◆ Work instructions:
Give back every line of the material below that has the string "after".

*** Opening of Information ***

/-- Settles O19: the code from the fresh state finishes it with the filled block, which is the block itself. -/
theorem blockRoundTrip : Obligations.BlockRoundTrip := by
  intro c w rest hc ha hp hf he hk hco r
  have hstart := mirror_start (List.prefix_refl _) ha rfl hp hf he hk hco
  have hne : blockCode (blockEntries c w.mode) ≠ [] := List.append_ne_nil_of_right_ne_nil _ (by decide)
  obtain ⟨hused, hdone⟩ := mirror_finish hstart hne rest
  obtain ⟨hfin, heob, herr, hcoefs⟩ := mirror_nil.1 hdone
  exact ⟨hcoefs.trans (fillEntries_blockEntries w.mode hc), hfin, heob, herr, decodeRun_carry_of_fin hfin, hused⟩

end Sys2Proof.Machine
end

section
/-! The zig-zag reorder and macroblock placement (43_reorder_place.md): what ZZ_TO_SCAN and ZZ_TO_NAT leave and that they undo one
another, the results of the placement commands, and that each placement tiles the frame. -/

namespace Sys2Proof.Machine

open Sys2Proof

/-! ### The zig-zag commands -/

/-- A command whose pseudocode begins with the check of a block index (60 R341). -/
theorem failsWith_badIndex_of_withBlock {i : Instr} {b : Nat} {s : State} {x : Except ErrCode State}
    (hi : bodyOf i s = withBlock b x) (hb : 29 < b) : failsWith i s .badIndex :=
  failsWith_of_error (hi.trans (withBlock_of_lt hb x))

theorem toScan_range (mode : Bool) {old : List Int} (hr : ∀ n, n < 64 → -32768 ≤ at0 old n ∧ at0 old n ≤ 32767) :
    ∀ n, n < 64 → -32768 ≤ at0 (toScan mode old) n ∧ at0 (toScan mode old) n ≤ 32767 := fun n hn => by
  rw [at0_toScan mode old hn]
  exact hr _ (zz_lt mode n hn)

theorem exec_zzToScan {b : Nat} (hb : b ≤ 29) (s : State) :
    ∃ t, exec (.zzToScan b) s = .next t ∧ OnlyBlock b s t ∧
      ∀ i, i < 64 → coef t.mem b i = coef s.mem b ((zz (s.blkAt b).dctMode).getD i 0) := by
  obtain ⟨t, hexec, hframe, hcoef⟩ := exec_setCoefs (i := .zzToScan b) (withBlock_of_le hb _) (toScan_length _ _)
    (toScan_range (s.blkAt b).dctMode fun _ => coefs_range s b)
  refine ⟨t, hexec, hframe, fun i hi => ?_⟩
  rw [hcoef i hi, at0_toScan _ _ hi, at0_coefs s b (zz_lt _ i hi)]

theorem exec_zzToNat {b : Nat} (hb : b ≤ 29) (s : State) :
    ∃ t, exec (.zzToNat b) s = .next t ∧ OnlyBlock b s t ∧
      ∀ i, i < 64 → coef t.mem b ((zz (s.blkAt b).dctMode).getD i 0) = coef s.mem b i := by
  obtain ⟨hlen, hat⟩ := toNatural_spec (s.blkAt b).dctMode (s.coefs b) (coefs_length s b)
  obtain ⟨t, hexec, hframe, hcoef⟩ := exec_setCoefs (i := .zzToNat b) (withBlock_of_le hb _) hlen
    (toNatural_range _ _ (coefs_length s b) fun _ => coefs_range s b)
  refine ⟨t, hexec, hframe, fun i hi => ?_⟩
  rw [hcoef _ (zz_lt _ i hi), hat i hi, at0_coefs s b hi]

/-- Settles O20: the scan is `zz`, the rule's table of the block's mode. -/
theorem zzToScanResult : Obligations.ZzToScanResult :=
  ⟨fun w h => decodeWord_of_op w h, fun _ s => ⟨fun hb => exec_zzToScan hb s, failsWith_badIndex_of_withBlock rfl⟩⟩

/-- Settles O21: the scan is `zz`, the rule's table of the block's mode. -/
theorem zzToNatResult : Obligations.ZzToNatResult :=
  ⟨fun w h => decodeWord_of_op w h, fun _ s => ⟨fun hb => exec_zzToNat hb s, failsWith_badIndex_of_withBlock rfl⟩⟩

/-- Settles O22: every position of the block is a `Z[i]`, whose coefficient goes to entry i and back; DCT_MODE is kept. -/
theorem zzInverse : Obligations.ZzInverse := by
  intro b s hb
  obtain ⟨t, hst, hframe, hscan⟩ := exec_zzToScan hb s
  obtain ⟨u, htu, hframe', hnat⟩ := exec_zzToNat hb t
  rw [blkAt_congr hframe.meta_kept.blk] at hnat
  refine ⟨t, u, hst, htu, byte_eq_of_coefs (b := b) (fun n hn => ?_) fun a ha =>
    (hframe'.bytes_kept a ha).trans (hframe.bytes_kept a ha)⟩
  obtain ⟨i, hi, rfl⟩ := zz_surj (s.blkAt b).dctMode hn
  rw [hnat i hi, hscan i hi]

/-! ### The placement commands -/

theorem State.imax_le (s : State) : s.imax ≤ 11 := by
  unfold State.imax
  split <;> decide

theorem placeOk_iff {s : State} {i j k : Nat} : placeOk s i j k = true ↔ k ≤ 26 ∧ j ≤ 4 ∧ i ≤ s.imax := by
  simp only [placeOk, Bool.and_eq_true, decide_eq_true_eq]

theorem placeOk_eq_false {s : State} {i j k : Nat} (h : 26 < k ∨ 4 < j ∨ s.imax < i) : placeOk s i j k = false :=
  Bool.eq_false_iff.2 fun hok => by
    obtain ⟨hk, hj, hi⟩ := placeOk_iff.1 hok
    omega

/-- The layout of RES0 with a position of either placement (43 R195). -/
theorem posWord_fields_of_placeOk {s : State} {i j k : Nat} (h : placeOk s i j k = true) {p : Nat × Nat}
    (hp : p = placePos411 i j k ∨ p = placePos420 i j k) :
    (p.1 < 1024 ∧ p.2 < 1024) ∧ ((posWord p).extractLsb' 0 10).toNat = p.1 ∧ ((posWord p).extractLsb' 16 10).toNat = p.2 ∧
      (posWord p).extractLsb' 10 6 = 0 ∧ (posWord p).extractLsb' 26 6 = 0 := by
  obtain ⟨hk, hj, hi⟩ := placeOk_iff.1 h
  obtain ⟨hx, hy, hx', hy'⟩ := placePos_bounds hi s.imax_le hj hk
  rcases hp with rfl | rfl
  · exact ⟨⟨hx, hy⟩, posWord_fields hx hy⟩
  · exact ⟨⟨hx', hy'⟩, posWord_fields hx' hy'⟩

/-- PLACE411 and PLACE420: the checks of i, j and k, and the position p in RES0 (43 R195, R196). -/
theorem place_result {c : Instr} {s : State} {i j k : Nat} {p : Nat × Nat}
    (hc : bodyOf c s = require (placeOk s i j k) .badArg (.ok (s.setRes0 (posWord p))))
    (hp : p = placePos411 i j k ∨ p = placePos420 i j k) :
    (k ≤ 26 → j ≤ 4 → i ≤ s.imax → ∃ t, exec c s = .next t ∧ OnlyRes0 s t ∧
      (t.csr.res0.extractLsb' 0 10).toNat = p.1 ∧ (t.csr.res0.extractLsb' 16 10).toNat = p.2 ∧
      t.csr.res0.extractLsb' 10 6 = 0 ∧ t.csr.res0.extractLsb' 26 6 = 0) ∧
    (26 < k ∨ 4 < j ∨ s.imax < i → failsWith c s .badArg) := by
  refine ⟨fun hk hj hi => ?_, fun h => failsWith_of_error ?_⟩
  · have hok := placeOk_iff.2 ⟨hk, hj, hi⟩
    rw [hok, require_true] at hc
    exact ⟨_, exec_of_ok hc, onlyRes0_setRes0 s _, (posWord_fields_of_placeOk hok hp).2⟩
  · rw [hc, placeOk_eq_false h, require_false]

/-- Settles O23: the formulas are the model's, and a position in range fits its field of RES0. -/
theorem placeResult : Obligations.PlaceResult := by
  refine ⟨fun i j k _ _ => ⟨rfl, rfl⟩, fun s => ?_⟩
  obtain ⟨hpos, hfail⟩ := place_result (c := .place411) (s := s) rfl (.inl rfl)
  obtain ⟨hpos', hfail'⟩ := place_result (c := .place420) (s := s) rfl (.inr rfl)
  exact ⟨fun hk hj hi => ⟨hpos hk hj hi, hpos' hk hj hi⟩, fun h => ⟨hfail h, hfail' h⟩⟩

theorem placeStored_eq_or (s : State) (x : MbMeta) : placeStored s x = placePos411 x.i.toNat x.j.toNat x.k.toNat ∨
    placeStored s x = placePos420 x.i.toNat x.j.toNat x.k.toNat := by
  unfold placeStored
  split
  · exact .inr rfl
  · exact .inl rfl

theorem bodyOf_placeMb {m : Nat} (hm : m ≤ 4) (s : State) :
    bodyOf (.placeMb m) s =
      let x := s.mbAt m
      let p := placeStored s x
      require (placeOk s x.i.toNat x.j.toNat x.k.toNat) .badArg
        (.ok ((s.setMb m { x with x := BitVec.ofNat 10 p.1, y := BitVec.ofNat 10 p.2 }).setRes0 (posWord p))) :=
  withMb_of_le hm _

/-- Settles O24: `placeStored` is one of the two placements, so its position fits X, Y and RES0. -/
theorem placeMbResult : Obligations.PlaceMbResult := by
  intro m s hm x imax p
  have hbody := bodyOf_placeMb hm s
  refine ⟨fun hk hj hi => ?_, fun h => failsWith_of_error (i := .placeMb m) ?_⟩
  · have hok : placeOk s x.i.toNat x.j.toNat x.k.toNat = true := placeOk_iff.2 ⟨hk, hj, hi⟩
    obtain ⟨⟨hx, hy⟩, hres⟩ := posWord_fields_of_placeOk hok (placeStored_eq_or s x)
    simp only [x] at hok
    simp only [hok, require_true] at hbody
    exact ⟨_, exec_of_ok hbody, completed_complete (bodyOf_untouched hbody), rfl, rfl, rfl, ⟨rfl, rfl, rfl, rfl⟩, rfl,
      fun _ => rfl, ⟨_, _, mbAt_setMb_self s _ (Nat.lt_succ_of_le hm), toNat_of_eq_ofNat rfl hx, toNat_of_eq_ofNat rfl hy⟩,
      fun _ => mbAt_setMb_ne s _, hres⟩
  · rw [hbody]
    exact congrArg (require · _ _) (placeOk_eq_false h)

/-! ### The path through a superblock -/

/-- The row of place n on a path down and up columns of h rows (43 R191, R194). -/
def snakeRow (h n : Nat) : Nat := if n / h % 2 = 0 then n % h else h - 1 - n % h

*** Close of Information ***
*** Opening of Information ***

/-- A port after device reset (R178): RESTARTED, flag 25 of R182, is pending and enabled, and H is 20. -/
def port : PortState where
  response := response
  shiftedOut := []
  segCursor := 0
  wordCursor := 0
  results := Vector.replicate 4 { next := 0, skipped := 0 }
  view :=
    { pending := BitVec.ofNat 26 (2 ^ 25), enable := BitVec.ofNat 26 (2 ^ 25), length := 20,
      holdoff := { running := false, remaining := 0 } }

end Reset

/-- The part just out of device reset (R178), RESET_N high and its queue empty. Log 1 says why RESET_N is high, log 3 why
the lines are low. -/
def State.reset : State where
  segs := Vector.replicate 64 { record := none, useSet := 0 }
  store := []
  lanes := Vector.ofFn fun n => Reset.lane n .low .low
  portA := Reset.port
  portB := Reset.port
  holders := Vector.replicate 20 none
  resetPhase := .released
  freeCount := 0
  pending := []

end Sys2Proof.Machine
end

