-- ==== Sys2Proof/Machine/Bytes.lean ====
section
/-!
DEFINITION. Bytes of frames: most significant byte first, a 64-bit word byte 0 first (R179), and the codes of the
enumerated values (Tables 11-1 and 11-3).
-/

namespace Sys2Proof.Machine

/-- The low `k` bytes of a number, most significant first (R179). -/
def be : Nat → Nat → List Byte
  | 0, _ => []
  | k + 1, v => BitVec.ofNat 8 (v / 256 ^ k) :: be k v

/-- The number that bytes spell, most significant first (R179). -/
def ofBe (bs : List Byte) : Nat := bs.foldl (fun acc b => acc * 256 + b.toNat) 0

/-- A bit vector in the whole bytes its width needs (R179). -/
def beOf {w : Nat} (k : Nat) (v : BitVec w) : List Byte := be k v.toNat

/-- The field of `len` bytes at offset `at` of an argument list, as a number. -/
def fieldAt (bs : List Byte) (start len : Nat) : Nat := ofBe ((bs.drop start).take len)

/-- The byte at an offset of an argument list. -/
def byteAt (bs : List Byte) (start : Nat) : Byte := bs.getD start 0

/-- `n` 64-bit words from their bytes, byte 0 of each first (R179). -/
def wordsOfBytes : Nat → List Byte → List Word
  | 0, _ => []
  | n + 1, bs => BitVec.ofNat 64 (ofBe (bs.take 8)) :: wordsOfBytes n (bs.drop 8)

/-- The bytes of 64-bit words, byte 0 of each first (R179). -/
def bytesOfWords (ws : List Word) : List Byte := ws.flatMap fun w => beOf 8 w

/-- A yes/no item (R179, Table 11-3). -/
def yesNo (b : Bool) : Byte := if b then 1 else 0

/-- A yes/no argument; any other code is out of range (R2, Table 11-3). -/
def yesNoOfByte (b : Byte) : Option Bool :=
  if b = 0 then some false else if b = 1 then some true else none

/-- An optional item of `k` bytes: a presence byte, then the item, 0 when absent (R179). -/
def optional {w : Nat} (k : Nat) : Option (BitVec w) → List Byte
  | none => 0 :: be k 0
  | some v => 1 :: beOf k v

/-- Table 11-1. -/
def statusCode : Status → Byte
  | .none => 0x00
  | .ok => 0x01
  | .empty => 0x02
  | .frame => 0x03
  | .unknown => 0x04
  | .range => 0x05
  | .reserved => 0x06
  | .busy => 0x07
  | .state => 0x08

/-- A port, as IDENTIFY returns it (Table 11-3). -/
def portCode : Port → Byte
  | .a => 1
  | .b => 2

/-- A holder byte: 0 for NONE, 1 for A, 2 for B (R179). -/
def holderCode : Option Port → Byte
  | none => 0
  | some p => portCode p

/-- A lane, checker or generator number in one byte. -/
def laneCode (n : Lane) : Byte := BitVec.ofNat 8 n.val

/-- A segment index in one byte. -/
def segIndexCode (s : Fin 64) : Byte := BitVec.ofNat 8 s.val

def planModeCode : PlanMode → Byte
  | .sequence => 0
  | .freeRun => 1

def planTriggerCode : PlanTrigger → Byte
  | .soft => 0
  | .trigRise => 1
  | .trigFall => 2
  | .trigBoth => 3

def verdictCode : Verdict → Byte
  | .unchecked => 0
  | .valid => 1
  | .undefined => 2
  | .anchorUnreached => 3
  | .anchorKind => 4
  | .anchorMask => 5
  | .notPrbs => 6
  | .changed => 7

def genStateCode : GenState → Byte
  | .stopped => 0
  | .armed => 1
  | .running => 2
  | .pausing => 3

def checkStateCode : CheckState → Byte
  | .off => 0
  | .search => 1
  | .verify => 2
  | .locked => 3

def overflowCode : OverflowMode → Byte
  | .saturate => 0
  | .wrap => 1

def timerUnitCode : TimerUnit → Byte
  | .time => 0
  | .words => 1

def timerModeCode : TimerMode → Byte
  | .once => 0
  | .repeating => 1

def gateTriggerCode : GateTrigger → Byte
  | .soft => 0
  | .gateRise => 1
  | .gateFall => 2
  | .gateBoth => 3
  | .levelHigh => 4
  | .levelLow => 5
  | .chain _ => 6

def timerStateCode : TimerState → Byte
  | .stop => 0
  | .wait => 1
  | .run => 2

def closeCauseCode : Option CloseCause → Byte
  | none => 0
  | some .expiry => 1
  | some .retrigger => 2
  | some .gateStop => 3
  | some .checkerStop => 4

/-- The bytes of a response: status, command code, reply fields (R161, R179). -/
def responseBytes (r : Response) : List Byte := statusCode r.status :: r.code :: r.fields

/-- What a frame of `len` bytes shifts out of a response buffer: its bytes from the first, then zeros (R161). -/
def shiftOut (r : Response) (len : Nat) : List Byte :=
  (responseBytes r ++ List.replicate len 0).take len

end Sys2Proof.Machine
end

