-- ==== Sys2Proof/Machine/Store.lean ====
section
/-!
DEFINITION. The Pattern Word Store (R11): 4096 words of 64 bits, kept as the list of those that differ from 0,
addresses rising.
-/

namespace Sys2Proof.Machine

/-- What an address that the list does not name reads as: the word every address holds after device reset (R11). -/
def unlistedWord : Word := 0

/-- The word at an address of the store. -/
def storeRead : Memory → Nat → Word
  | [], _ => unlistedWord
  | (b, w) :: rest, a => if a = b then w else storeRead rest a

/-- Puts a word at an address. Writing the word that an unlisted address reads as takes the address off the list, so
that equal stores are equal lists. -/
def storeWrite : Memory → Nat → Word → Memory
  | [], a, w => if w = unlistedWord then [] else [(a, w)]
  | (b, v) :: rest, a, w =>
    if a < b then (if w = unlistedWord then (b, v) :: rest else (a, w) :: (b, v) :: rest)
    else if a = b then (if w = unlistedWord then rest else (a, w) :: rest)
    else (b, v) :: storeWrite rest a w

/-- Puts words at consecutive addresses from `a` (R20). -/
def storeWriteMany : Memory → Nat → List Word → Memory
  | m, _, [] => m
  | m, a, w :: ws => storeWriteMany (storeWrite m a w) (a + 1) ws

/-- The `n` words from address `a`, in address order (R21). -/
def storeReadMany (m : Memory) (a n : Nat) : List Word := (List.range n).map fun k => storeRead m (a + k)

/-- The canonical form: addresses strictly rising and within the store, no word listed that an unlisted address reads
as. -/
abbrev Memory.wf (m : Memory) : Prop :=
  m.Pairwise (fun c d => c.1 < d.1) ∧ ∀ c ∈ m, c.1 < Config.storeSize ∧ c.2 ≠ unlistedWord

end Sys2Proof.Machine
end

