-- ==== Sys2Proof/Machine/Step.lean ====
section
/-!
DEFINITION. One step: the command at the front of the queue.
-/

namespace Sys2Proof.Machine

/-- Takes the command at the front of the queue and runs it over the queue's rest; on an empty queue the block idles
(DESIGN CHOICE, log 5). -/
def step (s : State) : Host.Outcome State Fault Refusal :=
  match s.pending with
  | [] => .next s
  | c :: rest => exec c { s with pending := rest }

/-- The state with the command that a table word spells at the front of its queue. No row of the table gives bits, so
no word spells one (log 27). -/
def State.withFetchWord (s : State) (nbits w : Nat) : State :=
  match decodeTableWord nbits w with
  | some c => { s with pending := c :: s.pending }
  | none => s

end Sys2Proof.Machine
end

*** Close of Information ***
*** Opening of Information ***

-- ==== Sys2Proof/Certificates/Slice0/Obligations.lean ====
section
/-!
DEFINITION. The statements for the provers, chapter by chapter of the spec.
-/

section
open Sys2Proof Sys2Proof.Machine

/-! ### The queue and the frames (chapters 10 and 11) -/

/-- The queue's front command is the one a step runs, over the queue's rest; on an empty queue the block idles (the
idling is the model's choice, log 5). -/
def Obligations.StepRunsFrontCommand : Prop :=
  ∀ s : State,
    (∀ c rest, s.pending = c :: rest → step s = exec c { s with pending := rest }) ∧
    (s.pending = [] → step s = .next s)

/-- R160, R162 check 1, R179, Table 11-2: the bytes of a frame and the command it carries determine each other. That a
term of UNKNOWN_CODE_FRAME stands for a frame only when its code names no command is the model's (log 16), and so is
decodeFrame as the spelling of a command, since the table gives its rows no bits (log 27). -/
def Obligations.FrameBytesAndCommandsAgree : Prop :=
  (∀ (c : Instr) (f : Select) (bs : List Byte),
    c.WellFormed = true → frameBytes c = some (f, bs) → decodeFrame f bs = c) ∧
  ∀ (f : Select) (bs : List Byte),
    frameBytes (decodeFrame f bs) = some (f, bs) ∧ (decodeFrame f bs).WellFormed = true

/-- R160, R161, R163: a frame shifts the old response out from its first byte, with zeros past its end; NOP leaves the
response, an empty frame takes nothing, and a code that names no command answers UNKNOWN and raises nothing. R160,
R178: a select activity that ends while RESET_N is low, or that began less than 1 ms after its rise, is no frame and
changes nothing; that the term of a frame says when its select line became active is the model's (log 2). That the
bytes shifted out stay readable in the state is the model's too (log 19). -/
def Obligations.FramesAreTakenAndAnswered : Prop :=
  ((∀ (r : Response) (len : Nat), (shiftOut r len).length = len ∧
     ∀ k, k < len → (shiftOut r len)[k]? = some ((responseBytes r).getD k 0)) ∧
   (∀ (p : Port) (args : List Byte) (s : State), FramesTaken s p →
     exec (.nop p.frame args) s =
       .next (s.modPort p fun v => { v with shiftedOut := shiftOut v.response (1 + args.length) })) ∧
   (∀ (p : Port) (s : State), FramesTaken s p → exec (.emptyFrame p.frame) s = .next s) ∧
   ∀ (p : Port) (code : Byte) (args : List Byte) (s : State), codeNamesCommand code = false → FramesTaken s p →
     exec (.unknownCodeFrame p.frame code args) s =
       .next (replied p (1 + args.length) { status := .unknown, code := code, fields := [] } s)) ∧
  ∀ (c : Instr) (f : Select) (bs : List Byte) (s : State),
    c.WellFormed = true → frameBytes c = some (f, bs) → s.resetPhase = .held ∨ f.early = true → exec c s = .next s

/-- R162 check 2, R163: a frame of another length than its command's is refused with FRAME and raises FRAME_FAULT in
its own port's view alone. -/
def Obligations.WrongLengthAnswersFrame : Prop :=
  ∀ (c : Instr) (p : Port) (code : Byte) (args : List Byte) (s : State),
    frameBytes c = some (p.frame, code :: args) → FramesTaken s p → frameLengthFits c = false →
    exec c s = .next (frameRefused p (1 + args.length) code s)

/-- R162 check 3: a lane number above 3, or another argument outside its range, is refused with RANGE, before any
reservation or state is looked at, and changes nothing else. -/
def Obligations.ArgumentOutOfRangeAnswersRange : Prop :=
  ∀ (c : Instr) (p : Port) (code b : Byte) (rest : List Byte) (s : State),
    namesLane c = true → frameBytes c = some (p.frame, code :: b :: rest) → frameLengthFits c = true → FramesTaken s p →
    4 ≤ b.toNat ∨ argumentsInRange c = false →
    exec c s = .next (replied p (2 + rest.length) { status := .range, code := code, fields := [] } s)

*** Close of Information ***

◆ Response to this task:
/-- A port after device reset (R178): RESTARTED, flag 25 of R182, is pending and enabled, and H is 20. -/
/-- What an address that the list does not name reads as: the word every address holds after device reset (R11). -/
R178: a select activity that ends while RESET_N is low, or that began less than 1 ms after its rise, is no frame and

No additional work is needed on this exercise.